Aim of the exercise:
Transcribe the entries, keeping every character the same.

Data:
-- ==== Sys2Proof/Laws/FrameLinkTx.lean ====
section
/-! SUPPORT. What each operation of Machine/LinkTx.lean may change. -/

namespace Sys2Proof.Machine
open Sys2Proof

theorem Dev.wireFlit_tame {ps : Nat} {B X : Dev} (hsub : setOf [.stats, .link, .sent] ||| ps = ps)
    (hbase : Dev.Tame ps B X) (p : Nat) (f : Flit) : Dev.Tame ps B (Dev.wireFlit X p f) := by
  refine Dev.Tame.next ?_ hsub hbase
  unfold Dev.wireFlit
  dsimp only
  refine Dev.emit_tame (by decide) ?_ ..
  refine Dev.count_tame (by decide) ?_ ..
  refine Dev.onPort_tame (by decide) ?_ ..
  exact Dev.Tame.refl _ _

theorem Dev.sendFlit_tame {ps : Nat} {B X : Dev} (hsub : setOf [.stats, .link, .sent] ||| ps = ps)
    (hbase : Dev.Tame ps B X) (p : Nat) (f : Flit) : Dev.Tame ps B (Dev.sendFlit X p f) := by
  refine Dev.Tame.next ?_ hsub hbase
  unfold Dev.sendFlit
  dsimp only
  refine Dev.countMax_tame (by decide) ?_ ..
  refine Dev.tame_ite ?_ ?_
  · refine Dev.count_tame (by decide) ?_ ..
    refine Dev.wireFlit_tame (by decide) ?_ ..
    refine Dev.onPort_tame (by decide) ?_ ..
    exact Dev.Tame.refl _ _
  · refine Dev.tame_ite ?_ ?_
    · refine Dev.count_tame (by decide) ?_ ..
      refine Dev.wireFlit_tame (by decide) ?_ ..
      refine Dev.onPort_tame (by decide) ?_ ..
      exact Dev.Tame.refl _ _
    · refine Dev.wireFlit_tame (by decide) ?_ ..
      refine Dev.onPort_tame (by decide) ?_ ..
      exact Dev.Tame.refl _ _

theorem Dev.noteCredit_tame {ps : Nat} {B X : Dev} (hsub : setOf [.stats, .link] ||| ps = ps)
    (hbase : Dev.Tame ps B X) (p : Nat) : Dev.Tame ps B (Dev.noteCredit X p) := by
  refine Dev.Tame.next ?_ hsub hbase
  unfold Dev.noteCredit
  dsimp only
  refine Dev.tame_ite ?_ ?_
  · refine Dev.tame_ite ?_ ?_
    · refine Dev.onPort_tame (by decide) ?_ ..
      exact Dev.Tame.refl _ _
    · exact Dev.Tame.refl _ _
  · refine Dev.tame_ite ?_ ?_
    · exact Dev.Tame.refl _ _
    · refine Dev.onPort_tame (by decide) ?_ ..
      refine Dev.count_tame (by decide) ?_ ..
      exact Dev.Tame.refl _ _

theorem Dev.pumpLink_tame_rec {B : Dev} (k : Nat) : ∀ (X : Dev) (p : Nat), Dev.Tame (setOf [.stats, .link, .sent]) B X →
    Dev.Tame (setOf [.stats, .link, .sent]) B (Dev.pumpLink X p k) := by
  induction k with
  | zero =>
    intro X p g
    unfold Dev.pumpLink
    refine Dev.noteCredit_tame (by decide) ?_ ..
    assumption
  | succ k ih =>
    intro X p g
    unfold Dev.pumpLink
    refine Dev.tame_ite ?_ ?_
    · split
      · apply ih
        refine Dev.sendFlit_tame (by decide) ?_ ..
        refine Dev.onPort_tame (by decide) ?_ ..
        assumption
      · refine Dev.noteCredit_tame (by decide) ?_ ..
        assumption
    · refine Dev.noteCredit_tame (by decide) ?_ ..
      assumption

theorem Dev.pumpLink_tame {ps : Nat} {B X : Dev} (hsub : setOf [.stats, .link, .sent] ||| ps = ps)
    (hbase : Dev.Tame ps B X) (p : Nat) (k : Nat) : Dev.Tame ps B (Dev.pumpLink X p k) :=
  Dev.Tame.next (Dev.pumpLink_tame_rec k _ _ (.refl _ _)) hsub hbase

theorem Dev.queueMsg_tame {ps : Nat} {B X : Dev} (hsub : setOf [.stats, .link, .sent] ||| ps = ps)
    (hbase : Dev.Tame ps B X) (p : Nat) (dest src code : Nat) (body : List Byte) : Dev.Tame ps B (Dev.queueMsg X p dest src code body) := by
  refine Dev.Tame.next ?_ hsub hbase
  unfold Dev.queueMsg
  refine Dev.tame_ite ?_ ?_
  · exact Dev.Tame.refl _ _
  · dsimp only
    refine Dev.pumpLink_tame (by decide) ?_ ..
    refine Dev.onPort_tame (by decide) ?_ ..
    exact Dev.Tame.refl _ _

theorem Dev.sendMsg_tame {ps : Nat} {B X : Dev} (hsub : setOf [.stats, .link, .sent] ||| ps = ps)
    (hbase : Dev.Tame ps B X) (dest code : Nat) (body : List Byte) : Dev.Tame ps B (Dev.sendMsg X dest code body) := by
  refine Dev.Tame.next ?_ hsub hbase
  unfold Dev.sendMsg
  split
  · refine Dev.queueMsg_tame (by decide) ?_ ..
    exact Dev.Tame.refl _ _
  · exact Dev.Tame.refl _ _

theorem Dev.broadcastOn_tame_rec {B : Dev} (k : List Nat) : ∀ (X : Dev) (src code : Nat) (body : List Byte), Dev.Tame (setOf [.stats, .link, .sent]) B X →
    Dev.Tame (setOf [.stats, .link, .sent]) B (Dev.broadcastOn X src code body k) := by
  induction k with
  | nil =>
    intro X src code body g
    unfold Dev.broadcastOn
    assumption
  | cons y r ih =>
    intro X src code body g
    unfold Dev.broadcastOn
    dsimp only
    refine Dev.tame_ite ?_ ?_
    · apply ih
      refine Dev.queueMsg_tame (by decide) ?_ ..
      assumption
    · apply ih
      assumption

theorem Dev.broadcastOn_tame {ps : Nat} {B X : Dev} (hsub : setOf [.stats, .link, .sent] ||| ps = ps)
    (hbase : Dev.Tame ps B X) (src code : Nat) (body : List Byte) (k : List Nat) : Dev.Tame ps B (Dev.broadcastOn X src code body k) :=
  Dev.Tame.next (Dev.broadcastOn_tame_rec k _ _ _ _ (.refl _ _)) hsub hbase

theorem Dev.broadcast_tame {ps : Nat} {B X : Dev} (hsub : setOf [.stats, .link, .sent] ||| ps = ps)
    (hbase : Dev.Tame ps B X) (code : Nat) (body : List Byte) : Dev.Tame ps B (Dev.broadcast X code body) := by
  refine Dev.Tame.next ?_ hsub hbase
  unfold Dev.broadcast
  refine Dev.broadcastOn_tame (by decide) ?_ ..
  exact Dev.Tame.refl _ _

end Sys2Proof.Machine
end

Solved exercise:
-- ==== Sys2Proof/Laws/FrameLinkTx.lean ====
section
/-! SUPPORT. What each operation of Machine/LinkTx.lean may change. -/

namespace Sys2Proof.Machine
open Sys2Proof

theorem Dev.wireFlit_tame {ps : Nat} {B X : Dev} (hsub : setOf [.stats, .link, .sent] ||| ps = ps)
    (hbase : Dev.Tame ps B X) (p : Nat) (f : Flit) : Dev.Tame ps B (Dev.wireFlit X p f) := by
  refine Dev.Tame.next ?_ hsub hbase
  unfold Dev.wireFlit
  dsimp only
  refine Dev.emit_tame (by decide) ?_ ..
  refine Dev.count_tame (by decide) ?_ ..
  refine Dev.onPort_tame (by decide) ?_ ..
  exact Dev.Tame.refl _ _

theorem Dev.sendFlit_tame {ps : Nat} {B X : Dev} (hsub : setOf [.stats, .link, .sent] ||| ps = ps)
    (hbase : Dev.Tame ps B X) (p : Nat) (f : Flit) : Dev.Tame ps B (Dev.sendFlit X p f) := by
  refine Dev.Tame.next ?_ hsub hbase
  unfold Dev.sendFlit
  dsimp only
  refine Dev.countMax_tame (by decide) ?_ ..
  refine Dev.tame_ite ?_ ?_
  · refine Dev.count_tame (by decide) ?_ ..
    refine Dev.wireFlit_tame (by decide) ?_ ..
    refine Dev.onPort_tame (by decide) ?_ ..
    exact Dev.Tame.refl _ _
  · refine Dev.tame_ite ?_ ?_
    · refine Dev.count_tame (by decide) ?_ ..
      refine Dev.wireFlit_tame (by decide) ?_ ..
      refine Dev.onPort_tame (by decide) ?_ ..
      exact Dev.Tame.refl _ _
    · refine Dev.wireFlit_tame (by decide) ?_ ..
      refine Dev.onPort_tame (by decide) ?_ ..
      exact Dev.Tame.refl _ _

theorem Dev.noteCredit_tame {ps : Nat} {B X : Dev} (hsub : setOf [.stats, .link] ||| ps = ps)
    (hbase : Dev.Tame ps B X) (p : Nat) : Dev.Tame ps B (Dev.noteCredit X p) := by
  refine Dev.Tame.next ?_ hsub hbase
  unfold Dev.noteCredit
  dsimp only
  refine Dev.tame_ite ?_ ?_
  · refine Dev.tame_ite ?_ ?_
    · refine Dev.onPort_tame (by decide) ?_ ..
      exact Dev.Tame.refl _ _
    · exact Dev.Tame.refl _ _
  · refine Dev.tame_ite ?_ ?_
    · exact Dev.Tame.refl _ _
    · refine Dev.onPort_tame (by decide) ?_ ..
      refine Dev.count_tame (by decide) ?_ ..
      exact Dev.Tame.refl _ _

theorem Dev.pumpLink_tame_rec {B : Dev} (k : Nat) : ∀ (X : Dev) (p : Nat), Dev.Tame (setOf [.stats, .link, .sent]) B X →
    Dev.Tame (setOf [.stats, .link, .sent]) B (Dev.pumpLink X p k) := by
  induction k with
  | zero =>
    intro X p g
    unfold Dev.pumpLink
    refine Dev.noteCredit_tame (by decide) ?_ ..
    assumption
  | succ k ih =>
    intro X p g
    unfold Dev.pumpLink
    refine Dev.tame_ite ?_ ?_
    · split
      · apply ih
        refine Dev.sendFlit_tame (by decide) ?_ ..
        refine Dev.onPort_tame (by decide) ?_ ..
        assumption
      · refine Dev.noteCredit_tame (by decide) ?_ ..
        assumption
    · refine Dev.noteCredit_tame (by decide) ?_ ..
      assumption

theorem Dev.pumpLink_tame {ps : Nat} {B X : Dev} (hsub : setOf [.stats, .link, .sent] ||| ps = ps)
    (hbase : Dev.Tame ps B X) (p : Nat) (k : Nat) : Dev.Tame ps B (Dev.pumpLink X p k) :=
  Dev.Tame.next (Dev.pumpLink_tame_rec k _ _ (.refl _ _)) hsub hbase

theorem Dev.queueMsg_tame {ps : Nat} {B X : Dev} (hsub : setOf [.stats, .link, .sent] ||| ps = ps)
    (hbase : Dev.Tame ps B X) (p : Nat) (dest src code : Nat) (body : List Byte) : Dev.Tame ps B (Dev.queueMsg X p dest src code body) := by
  refine Dev.Tame.next ?_ hsub hbase
  unfold Dev.queueMsg
  refine Dev.tame_ite ?_ ?_
  · exact Dev.Tame.refl _ _
  · dsimp only
    refine Dev.pumpLink_tame (by decide) ?_ ..
    refine Dev.onPort_tame (by decide) ?_ ..
    exact Dev.Tame.refl _ _

theorem Dev.sendMsg_tame {ps : Nat} {B X : Dev} (hsub : setOf [.stats, .link, .sent] ||| ps = ps)
    (hbase : Dev.Tame ps B X) (dest code : Nat) (body : List Byte) : Dev.Tame ps B (Dev.sendMsg X dest code body) := by
  refine Dev.Tame.next ?_ hsub hbase
  unfold Dev.sendMsg
  split
  · refine Dev.queueMsg_tame (by decide) ?_ ..
    exact Dev.Tame.refl _ _
  · exact Dev.Tame.refl _ _

theorem Dev.broadcastOn_tame_rec {B : Dev} (k : List Nat) : ∀ (X : Dev) (src code : Nat) (body : List Byte), Dev.Tame (setOf [.stats, .link, .sent]) B X →
    Dev.Tame (setOf [.stats, .link, .sent]) B (Dev.broadcastOn X src code body k) := by
  induction k with
  | nil =>
    intro X src code body g
    unfold Dev.broadcastOn
    assumption
  | cons y r ih =>
    intro X src code body g
    unfold Dev.broadcastOn
    dsimp only
    refine Dev.tame_ite ?_ ?_
    · apply ih
      refine Dev.queueMsg_tame (by decide) ?_ ..
      assumption
    · apply ih
      assumption

theorem Dev.broadcastOn_tame {ps : Nat} {B X : Dev} (hsub : setOf [.stats, .link, .sent] ||| ps = ps)
    (hbase : Dev.Tame ps B X) (src code : Nat) (body : List Byte) (k : List Nat) : Dev.Tame ps B (Dev.broadcastOn X src code body k) :=
  Dev.Tame.next (Dev.broadcastOn_tame_rec k _ _ _ _ (.refl _ _)) hsub hbase

theorem Dev.broadcast_tame {ps : Nat} {B X : Dev} (hsub : setOf [.stats, .link, .sent] ||| ps = ps)
    (hbase : Dev.Tame ps B X) (code : Nat) (body : List Byte) : Dev.Tame ps B (Dev.broadcast X code body) := by
  refine Dev.Tame.next ?_ hsub hbase
  unfold Dev.broadcast
  refine Dev.broadcastOn_tame (by decide) ?_ ..
  exact Dev.Tame.refl _ _

end Sys2Proof.Machine
end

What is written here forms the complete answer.